Each factor matrix means the patterns of each mode
and is used for the visualization and the downstream analysis.
Core tensor means the intensity of the patterns
and is used to decide which patterns are informative.
We reimplemented some of the tensor decomposition functions of
`r CRANpkg("rTensor")` using block processing of
`r Biocpkg("DelayedArray")`.
Only tensor decomposition algorithms and utility functions that require
Fast Fourier Transform (e.g., `t_mult`, `t_svd`, and `t_svd_reconstruct`)
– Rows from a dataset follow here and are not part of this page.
-- ==== Sys2Proof/Machine/Regs.lean ====
section
/-! DEFINITION.  The register map: one constant per field of every register page, with its
offset, lowest bit, width, access type, reset value, array stride and array length, as the
register tables of the spec give them (the rule of each block's table is named at its section).
A field of an array register names element 0; `Fld.at` gives the others. -/

namespace Sys2Proof.Machine

/-- Element `i` of an array register. -/
def Fld.at (f : Fld) (i : Nat) : Fld := { f with off := f.off + f.stride * i, count := 1 }


/-! Block COMMON: R42, R71. -/
def COMMON.ID_LAYOUT : Fld := ⟨0x0, 0, 8, .ro, 1, 4, 1, false⟩
def COMMON.ID_INST : Fld := ⟨0x0, 8, 8, .ro, 0, 4, 1, false⟩
def COMMON.ID_TYPE : Fld := ⟨0x0, 16, 16, .ro, 0, 4, 1, false⟩
def COMMON.STEP : Fld := ⟨0x4, 0, 32, .ro, 16896, 4, 1, false⟩
def COMMON.CAP_FIRST_SRC : Fld := ⟨0x8, 0, 11, .ro, 0, 4, 1, false⟩
def COMMON.CAP_NSRC : Fld := ⟨0x8, 12, 7, .ro, 0, 4, 1, false⟩
def COMMON.CAP_STAGED : Fld := ⟨0x8, 20, 1, .ro, 0, 4, 1, false⟩
def COMMON.CAP_TABLES : Fld := ⟨0x8, 21, 1, .ro, 0, 4, 1, false⟩
def COMMON.CAP_COUNTERS : Fld := ⟨0x8, 22, 1, .ro, 0, 4, 1, false⟩
def COMMON.CAP_KSF : Fld := ⟨0x8, 23, 1, .ro, 0, 4, 1, false⟩
def COMMON.CTL_SOFT_RST : Fld := ⟨0x10, 31, 1, .wo, 0, 4, 1, false⟩
def COMMON.COMMIT_LO_TARGET_LO : Fld := ⟨0x18, 0, 32, .rw, 0, 4, 1, false⟩
def COMMON.COMMIT_HI_TARGET_HI : Fld := ⟨0x1C, 0, 16, .rw, 0, 4, 1, false⟩
def COMMON.COMMIT_HI_PORT : Fld := ⟨0x1C, 16, 1, .rw, 0, 4, 1, true⟩
def COMMON.COMMIT_HI_ARM : Fld := ⟨0x1C, 31, 1, .w1s, 0, 4, 1, false⟩
def COMMON.COMMIT_STAT_STATE : Fld := ⟨0x20, 0, 3, .ro, 0, 4, 1, false⟩
def COMMON.COMMIT_STAT_RESULT : Fld := ⟨0x20, 4, 4, .ro, 0, 4, 1, false⟩
def COMMON.COMMIT_STAT_TX_TAKEN : Fld := ⟨0x20, 8, 1, .ro, 0, 4, 1, false⟩
def COMMON.COMMIT_STAT_RX_TAKEN : Fld := ⟨0x20, 9, 1, .ro, 0, 4, 1, false⟩
def COMMON.COMMIT_STAT_RX_FORCED : Fld := ⟨0x20, 10, 1, .ro, 0, 4, 1, false⟩
def COMMON.COMMIT_STAT_REPLACED : Fld := ⟨0x20, 11, 1, .ro, 0, 4, 1, false⟩
def COMMON.COMMIT_STAT_WR_DROP : Fld := ⟨0x20, 12, 1, .ro, 0, 4, 1, false⟩
def COMMON.COMMIT_STAT_HAS_RX : Fld := ⟨0x20, 13, 1, .ro, 0, 4, 1, false⟩
def COMMON.COMMIT_STAT_HAS_TX : Fld := ⟨0x20, 14, 1, .ro, 0, 4, 1, false⟩
def COMMON.STATUS_EVT_ANY : Fld := ⟨0x30, 29, 1, .ro, 0, 4, 1, false⟩
def COMMON.STATUS_ARMED : Fld := ⟨0x30, 30, 1, .ro, 0, 4, 1, false⟩
def COMMON.STATUS_PEND_DIRTY : Fld := ⟨0x30, 31, 1, .ro, 0, 4, 1, false⟩
def COMMON.EVT_STICKY_STICKY : Fld := ⟨0x40, 0, 32, .w1c, 0, 4, 4, false⟩
def COMMON.EVT_MASK_MASK : Fld := ⟨0x50, 0, 32, .rw, 4294967295, 4, 4, false⟩
def COMMON.EVT_FORCE_FORCE : Fld := ⟨0x60, 0, 32, .wo, 0, 4, 4, false⟩
def COMMON.EVT_FIRST_LOCAL : Fld := ⟨0x70, 0, 6, .ro, 0, 4, 1, false⟩
def COMMON.EVT_FIRST_MULTI : Fld := ⟨0x70, 8, 1, .ro, 0, 4, 1, false⟩
def COMMON.EVT_FIRST_VALID : Fld := ⟨0x70, 31, 1, .w1c, 0, 4, 1, false⟩
def COMMON.EVT_COUNT_COUNT : Fld := ⟨0x74, 0, 32, .rw, 0, 4, 1, false⟩
def COMMON.table : List Fld := [COMMON.ID_LAYOUT, COMMON.ID_INST, COMMON.ID_TYPE, COMMON.STEP, COMMON.CAP_FIRST_SRC, COMMON.CAP_NSRC, COMMON.CAP_STAGED, COMMON.CAP_TABLES, COMMON.CAP_COUNTERS, COMMON.CAP_KSF, COMMON.CTL_SOFT_RST, COMMON.COMMIT_LO_TARGET_LO, COMMON.COMMIT_HI_TARGET_HI, COMMON.COMMIT_HI_PORT, COMMON.COMMIT_HI_ARM, COMMON.COMMIT_STAT_STATE, COMMON.COMMIT_STAT_RESULT, COMMON.COMMIT_STAT_TX_TAKEN, COMMON.COMMIT_STAT_RX_TAKEN, COMMON.COMMIT_STAT_RX_FORCED, COMMON.COMMIT_STAT_REPLACED, COMMON.COMMIT_STAT_WR_DROP, COMMON.COMMIT_STAT_HAS_RX, COMMON.COMMIT_STAT_HAS_TX, COMMON.STATUS_EVT_ANY, COMMON.STATUS_ARMED, COMMON.STATUS_PEND_DIRTY, COMMON.EVT_STICKY_STICKY, COMMON.EVT_MASK_MASK, COMMON.EVT_FORCE_FORCE, COMMON.EVT_FIRST_LOCAL, COMMON.EVT_FIRST_MULTI, COMMON.EVT_FIRST_VALID, COMMON.EVT_COUNT_COUNT]

/-! Block EVT0: R51. -/
def EVT0.TOP : Fld := ⟨0x80, 0, 1, .ro, 0, 4, 1, false⟩
def EVT0.TOP_INTN : Fld := ⟨0x80, 1, 1, .ro, 0, 4, 1, false⟩
def EVT0.GRP_SUM_LO_SUM : Fld := ⟨0x84, 0, 32, .ro, 0, 4, 1, false⟩
def EVT0.GRP_SUM_HI_SUM : Fld := ⟨0x88, 0, 4, .ro, 0, 4, 1, false⟩
def EVT0.GRP_MASK_LO_MASK : Fld := ⟨0x100, 0, 32, .rw, 0, 4, 1, false⟩
def EVT0.GRP_MASK_HI_MASK : Fld := ⟨0x104, 0, 4, .rw, 0, 4, 1, false⟩
def EVT0.INTN_CTL_EN : Fld := ⟨0x108, 0, 1, .rw, 0, 4, 1, false⟩
def EVT0.INTN_CTL_TEST : Fld := ⟨0x108, 1, 1, .rw, 0, 4, 1, false⟩
def EVT0.MSIX_ADDR_ADDR : Fld := ⟨0x700, 0, 32, .rw, 0, 16, 64, false⟩
def EVT0.MSIX_UADDR_ADDR : Fld := ⟨0x704, 0, 32, .rw, 0, 16, 64, false⟩
def EVT0.MSIX_DATA_DATA : Fld := ⟨0x708, 0, 32, .rw, 0, 16, 64, false⟩
def EVT0.MSIX_VCTL_MASK : Fld := ⟨0x70C, 0, 1, .rw, 1, 16, 64, false⟩
def EVT0.MSIX_PBA_PEND : Fld := ⟨0xB00, 0, 32, .ro, 0, 4, 2, false⟩
def EVT0.SRC_ASSERT_ASSERT : Fld := ⟨0xB40, 0, 32, .ro, 0, 4, 36, false⟩
def EVT0.table : List Fld := [EVT0.TOP, EVT0.TOP_INTN, EVT0.GRP_SUM_LO_SUM, EVT0.GRP_SUM_HI_SUM, EVT0.GRP_MASK_LO_MASK, EVT0.GRP_MASK_HI_MASK, EVT0.INTN_CTL_EN, EVT0.INTN_CTL_TEST, EVT0.MSIX_ADDR_ADDR, EVT0.MSIX_UADDR_ADDR, EVT0.MSIX_DATA_DATA, EVT0.MSIX_VCTL_MASK, EVT0.MSIX_PBA_PEND, EVT0.SRC_ASSERT_ASSERT]

/-! Block LFR: R82, R278. -/
def LFR.STATUS_ALIGNED : Fld := ⟨0x30, 0, 8, .ro, 0, 4, 1, false⟩
def LFR.STATUS_SDEF : Fld := ⟨0x30, 8, 1, .ro, 0, 4, 1, false⟩
def LFR.STATUS_FAR_BDI : Fld := ⟨0x30, 9, 1, .ro, 0, 4, 1, false⟩
def LFR.SPAN_TX_LO_SPAN : Fld := ⟨0x80, 0, 32, .ro, 0, 4, 1, false⟩
def LFR.SPAN_TX_HI_SPAN : Fld := ⟨0x84, 0, 16, .ro, 0, 4, 1, false⟩
def LFR.SPAN_TXPOS_FRAME : Fld := ⟨0x88, 0, 12, .ro, 0, 4, 1, false⟩
def LFR.SPAN_TXPOS_RUN : Fld := ⟨0x88, 31, 1, .ro, 0, 4, 1, false⟩
def LFR.SPAN_RX_LO_SPAN : Fld := ⟨0x8C, 0, 32, .ro, 0, 4, 1, false⟩
def LFR.SPAN_RX_HI_SPAN : Fld := ⟨0x90, 0, 16, .ro, 0, 4, 1, false⟩
def LFR.SPAN_RXPOS_FRAME : Fld := ⟨0x94, 0, 12, .ro, 0, 4, 1, false⟩
def LFR.SPAN_RXPOS_VALID : Fld := ⟨0x94, 16, 1, .ro, 0, 4, 1, false⟩
def LFR.SPAN_RXPOS_RXMODE : Fld := ⟨0x94, 20, 4, .ro, 0, 4, 1, false⟩
def LFR.CMT_LAST_PAGE : Fld := ⟨0x98, 0, 10, .ro, 0, 4, 1, false⟩
def LFR.CMT_LAST_RESULT : Fld := ⟨0x98, 12, 4, .ro, 0, 4, 1, false⟩
def LFR.CMT_LAST_MULTI : Fld := ⟨0x98, 16, 1, .ro, 0, 4, 1, false⟩
def LFR.SOH_RX_RX_BEI : Fld := ⟨0x9C, 0, 5, .ro, 0, 4, 1, false⟩
def LFR.SOH_RX_RX_BDI : Fld := ⟨0x9C, 8, 1, .ro, 0, 4, 1, false⟩
def LFR.SOH_RX_TX_BEI : Fld := ⟨0x9C, 16, 5, .ro, 0, 4, 1, false⟩
def LFR.SOH_RX_TX_BDI : Fld := ⟨0x9C, 24, 1, .ro, 0, 4, 1, false⟩
def LFR.ALIGN_STATE : Fld := ⟨0xA0, 0, 3, .ro, 0, 4, 8, false⟩
def LFR.ALIGN_MISSES : Fld := ⟨0xA0, 4, 3, .ro, 0, 4, 8, false⟩
def LFR.ALIGN_FRAME : Fld := ⟨0xA0, 8, 12, .ro, 0, 4, 8, false⟩
def LFR.ALIGN_MODE : Fld := ⟨0xA0, 20, 4, .ro, 0, 4, 8, false⟩
def LFR.ALIGN_SC : Fld := ⟨0xA0, 24, 4, .ro, 0, 4, 8, false⟩
def LFR.SPAN_SET_LO_VALUE : Fld := ⟨0x100, 0, 32, .rw, 0, 4, 1, false⟩
def LFR.SPAN_SET_HI_VALUE : Fld := ⟨0x104, 0, 16, .rw, 0, 4, 1, false⟩
def LFR.SPAN_CTL_SET : Fld := ⟨0x108, 0, 1, .wo, 0, 4, 1, false⟩
def LFR.SPAN_CTL_ADOPT : Fld := ⟨0x108, 1, 1, .wo, 0, 4, 1, false⟩
def LFR.SPAN_CTL_RXWAIT : Fld := ⟨0x108, 16, 9, .rw, 256, 4, 1, false⟩
def LFR.CTL_TX_EN : Fld := ⟨0x10C, 0, 1, .rw, 0, 4, 1, false⟩
def LFR.CTL_RX_EN : Fld := ⟨0x10C, 1, 1, .rw, 0, 4, 1, false⟩
def LFR.CTL_SOH_VOTE : Fld := ⟨0x10C, 2, 1, .rw, 1, 4, 1, false⟩
def LFR.CTL_BDI_FORCE : Fld := ⟨0x10C, 3, 1, .rw, 0, 4, 1, false⟩
def LFR.CTL_CORR_THR : Fld := ⟨0x10C, 8, 8, .rw, 160, 4, 1, false⟩
def LFR.CTL_SYNC_THR : Fld := ⟨0x10C, 16, 8, .rw, 176, 4, 1, false⟩
def LFR.SBIP_THR_THR : Fld := ⟨0x110, 0, 16, .rw, 0, 4, 1, false⟩
def LFR.HDR_CRC : Fld := ⟨0xC00, 0, 48, .cnt, 0, 4, 1, false⟩
def LFR.FALSE_CAND : Fld := ⟨0xC08, 0, 48, .cnt, 0, 4, 1, false⟩
def LFR.SBIP_BITS : Fld := ⟨0xC10, 0, 48, .cnt, 0, 4, 1, false⟩
def LFR.SBEI : Fld := ⟨0xC18, 0, 48, .cnt, 0, 4, 1, false⟩
def LFR.ANCHOR_MISS : Fld := ⟨0xC20, 0, 48, .cnt, 0, 4, 1, false⟩
def LFR.DECKS : Fld := ⟨0xC28, 0, 48, .cnt, 0, 4, 1, false⟩
def LFR.MARKED_DECKS : Fld := ⟨0xC30, 0, 48, .cnt, 0, 4, 1, false⟩
def LFR.table0 : List Fld := [LFR.STATUS_ALIGNED, LFR.STATUS_SDEF, LFR.STATUS_FAR_BDI, LFR.SPAN_TX_LO_SPAN, LFR.SPAN_TX_HI_SPAN, LFR.SPAN_TXPOS_FRAME, LFR.SPAN_TXPOS_RUN, LFR.SPAN_RX_LO_SPAN, LFR.SPAN_RX_HI_SPAN, LFR.SPAN_RXPOS_FRAME, LFR.SPAN_RXPOS_VALID, LFR.SPAN_RXPOS_RXMODE, LFR.CMT_LAST_PAGE, LFR.CMT_LAST_RESULT, LFR.CMT_LAST_MULTI, LFR.SOH_RX_RX_BEI, LFR.SOH_RX_RX_BDI, LFR.SOH_RX_TX_BEI, LFR.SOH_RX_TX_BDI, LFR.ALIGN_STATE, LFR.ALIGN_MISSES, LFR.ALIGN_FRAME, LFR.ALIGN_MODE, LFR.ALIGN_SC, LFR.SPAN_SET_LO_VALUE, LFR.SPAN_SET_HI_VALUE, LFR.SPAN_CTL_SET, LFR.SPAN_CTL_ADOPT, LFR.SPAN_CTL_RXWAIT, LFR.CTL_TX_EN, LFR.CTL_RX_EN, LFR.CTL_SOH_VOTE, LFR.CTL_BDI_FORCE, LFR.CTL_CORR_THR, LFR.CTL_SYNC_THR, LFR.SBIP_THR_THR, LFR.HDR_CRC, LFR.FALSE_CAND, LFR.SBIP_BITS, LFR.SBEI]
def LFR.table1 : List Fld := [LFR.ANCHOR_MISS, LFR.DECKS, LFR.MARKED_DECKS]
def LFR.table : List Fld := LFR.table0 ++ LFR.table1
are exceptions and have not yet been implemented in `r Biocpkg("DelayedArray")`
because we are still investigating how to calculate them with
out-of-core manner.
## Tucker Decomposition
Suppose a tensor $\mathcal{X} \in \Re^{I \times J \times K}$.
Tucker decomposition models decomposes a tensor $\mathcal{X}$ into a core tensor
$\mathcal{G} \in \Re^{p \times q \times r}$,
and multiple factor matrices $A \in \Re^{I \times p}$,
$B \in \Re^{J \times q}$, and $C \in \Re^{K \times r}$
($p \leq I, q \leq J, \textrm{and}\ r \leq K$).
$$
\mathcal{X} = \mathcal{G} \times_{1} A \times_{2} B \times_{3} C
$$
For simplicity, here we will use a third-order tensor
but the Tucker decomposition can be applied to tensors of larger orders.
There are well-known two algorithms;
Higher-Order Singular Value Decomposition (HOSVD) and
Higher-order Orthogonal Iteration (HOOI).
`hosvd` performs the HOSVD Tucker decomposition
and `tucker` performs HOOI Tucker decomposition.
For the details, check the `hosvd` and `tucker` functions of
`r CRANpkg("rTensor")`.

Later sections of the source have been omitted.